_Exercise details_:
Reproduce word for word, from the entries below, the line with "x54 x55 e56", the line with "exact (mode_ite h1", and every line between them, and nothing more.

Saved entries:
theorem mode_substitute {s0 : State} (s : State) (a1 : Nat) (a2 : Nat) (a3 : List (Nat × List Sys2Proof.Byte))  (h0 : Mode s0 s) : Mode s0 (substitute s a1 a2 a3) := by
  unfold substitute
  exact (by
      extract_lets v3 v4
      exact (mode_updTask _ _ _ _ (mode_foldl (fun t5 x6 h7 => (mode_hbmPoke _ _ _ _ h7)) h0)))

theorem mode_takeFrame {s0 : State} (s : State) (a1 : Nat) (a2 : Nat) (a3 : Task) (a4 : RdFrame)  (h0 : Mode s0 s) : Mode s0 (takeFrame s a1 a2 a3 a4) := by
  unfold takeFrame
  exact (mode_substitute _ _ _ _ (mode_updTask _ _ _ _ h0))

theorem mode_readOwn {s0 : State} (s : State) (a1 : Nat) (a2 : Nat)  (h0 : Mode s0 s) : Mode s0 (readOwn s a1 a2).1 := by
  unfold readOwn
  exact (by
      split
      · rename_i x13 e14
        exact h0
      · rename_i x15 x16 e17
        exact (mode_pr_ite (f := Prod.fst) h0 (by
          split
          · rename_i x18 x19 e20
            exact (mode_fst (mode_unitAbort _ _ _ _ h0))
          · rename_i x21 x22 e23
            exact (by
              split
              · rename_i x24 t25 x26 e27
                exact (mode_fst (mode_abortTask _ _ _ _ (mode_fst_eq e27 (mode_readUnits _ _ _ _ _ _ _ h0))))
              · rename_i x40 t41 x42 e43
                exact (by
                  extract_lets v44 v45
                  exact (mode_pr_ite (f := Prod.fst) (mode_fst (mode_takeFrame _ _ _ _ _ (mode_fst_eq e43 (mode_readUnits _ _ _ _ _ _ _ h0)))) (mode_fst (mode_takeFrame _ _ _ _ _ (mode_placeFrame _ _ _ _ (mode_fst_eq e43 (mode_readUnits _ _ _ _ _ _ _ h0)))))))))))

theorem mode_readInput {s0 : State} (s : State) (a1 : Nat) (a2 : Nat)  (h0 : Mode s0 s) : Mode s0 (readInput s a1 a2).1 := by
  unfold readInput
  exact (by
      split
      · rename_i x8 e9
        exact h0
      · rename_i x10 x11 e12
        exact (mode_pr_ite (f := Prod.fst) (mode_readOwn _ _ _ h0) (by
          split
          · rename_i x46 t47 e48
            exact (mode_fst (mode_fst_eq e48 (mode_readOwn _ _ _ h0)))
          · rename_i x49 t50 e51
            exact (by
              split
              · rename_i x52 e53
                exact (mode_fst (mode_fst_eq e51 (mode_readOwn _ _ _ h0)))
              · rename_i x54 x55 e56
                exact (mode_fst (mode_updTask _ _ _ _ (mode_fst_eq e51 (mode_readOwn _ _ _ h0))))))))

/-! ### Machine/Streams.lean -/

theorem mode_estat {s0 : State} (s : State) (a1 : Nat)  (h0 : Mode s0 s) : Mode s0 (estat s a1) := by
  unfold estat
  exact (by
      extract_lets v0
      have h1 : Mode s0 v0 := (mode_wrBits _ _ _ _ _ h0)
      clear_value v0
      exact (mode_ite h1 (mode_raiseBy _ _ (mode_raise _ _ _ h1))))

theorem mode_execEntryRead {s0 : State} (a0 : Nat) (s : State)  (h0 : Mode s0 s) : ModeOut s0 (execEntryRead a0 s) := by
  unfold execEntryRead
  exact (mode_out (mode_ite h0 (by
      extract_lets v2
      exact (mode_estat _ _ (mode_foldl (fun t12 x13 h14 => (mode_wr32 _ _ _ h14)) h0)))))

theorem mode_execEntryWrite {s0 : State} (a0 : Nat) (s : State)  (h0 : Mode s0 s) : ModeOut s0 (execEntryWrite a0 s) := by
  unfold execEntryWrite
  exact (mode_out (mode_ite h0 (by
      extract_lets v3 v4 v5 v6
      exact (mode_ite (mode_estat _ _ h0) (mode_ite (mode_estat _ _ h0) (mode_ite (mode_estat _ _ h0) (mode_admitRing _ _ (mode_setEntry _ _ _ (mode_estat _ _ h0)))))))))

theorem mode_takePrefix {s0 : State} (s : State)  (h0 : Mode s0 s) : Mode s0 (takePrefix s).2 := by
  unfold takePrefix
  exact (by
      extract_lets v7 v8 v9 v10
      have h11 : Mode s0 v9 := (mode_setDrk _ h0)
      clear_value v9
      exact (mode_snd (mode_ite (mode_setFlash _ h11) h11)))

_Your response_:
              · rename_i x54 x55 e56
                exact (mode_fst (mode_updTask _ _ _ _ (mode_fst_eq e51 (mode_readOwn _ _ _ h0))))))))

/-! ### Machine/Streams.lean -/

theorem mode_estat {s0 : State} (s : State) (a1 : Nat)  (h0 : Mode s0 s) : Mode s0 (estat s a1) := by
  unfold estat
  exact (by
      extract_lets v0
      have h1 : Mode s0 v0 := (mode_wrBits _ _ _ _ _ h0)
      clear_value v0
      exact (mode_ite h1 (mode_raiseBy _ _ (mode_raise _ _ _ h1))))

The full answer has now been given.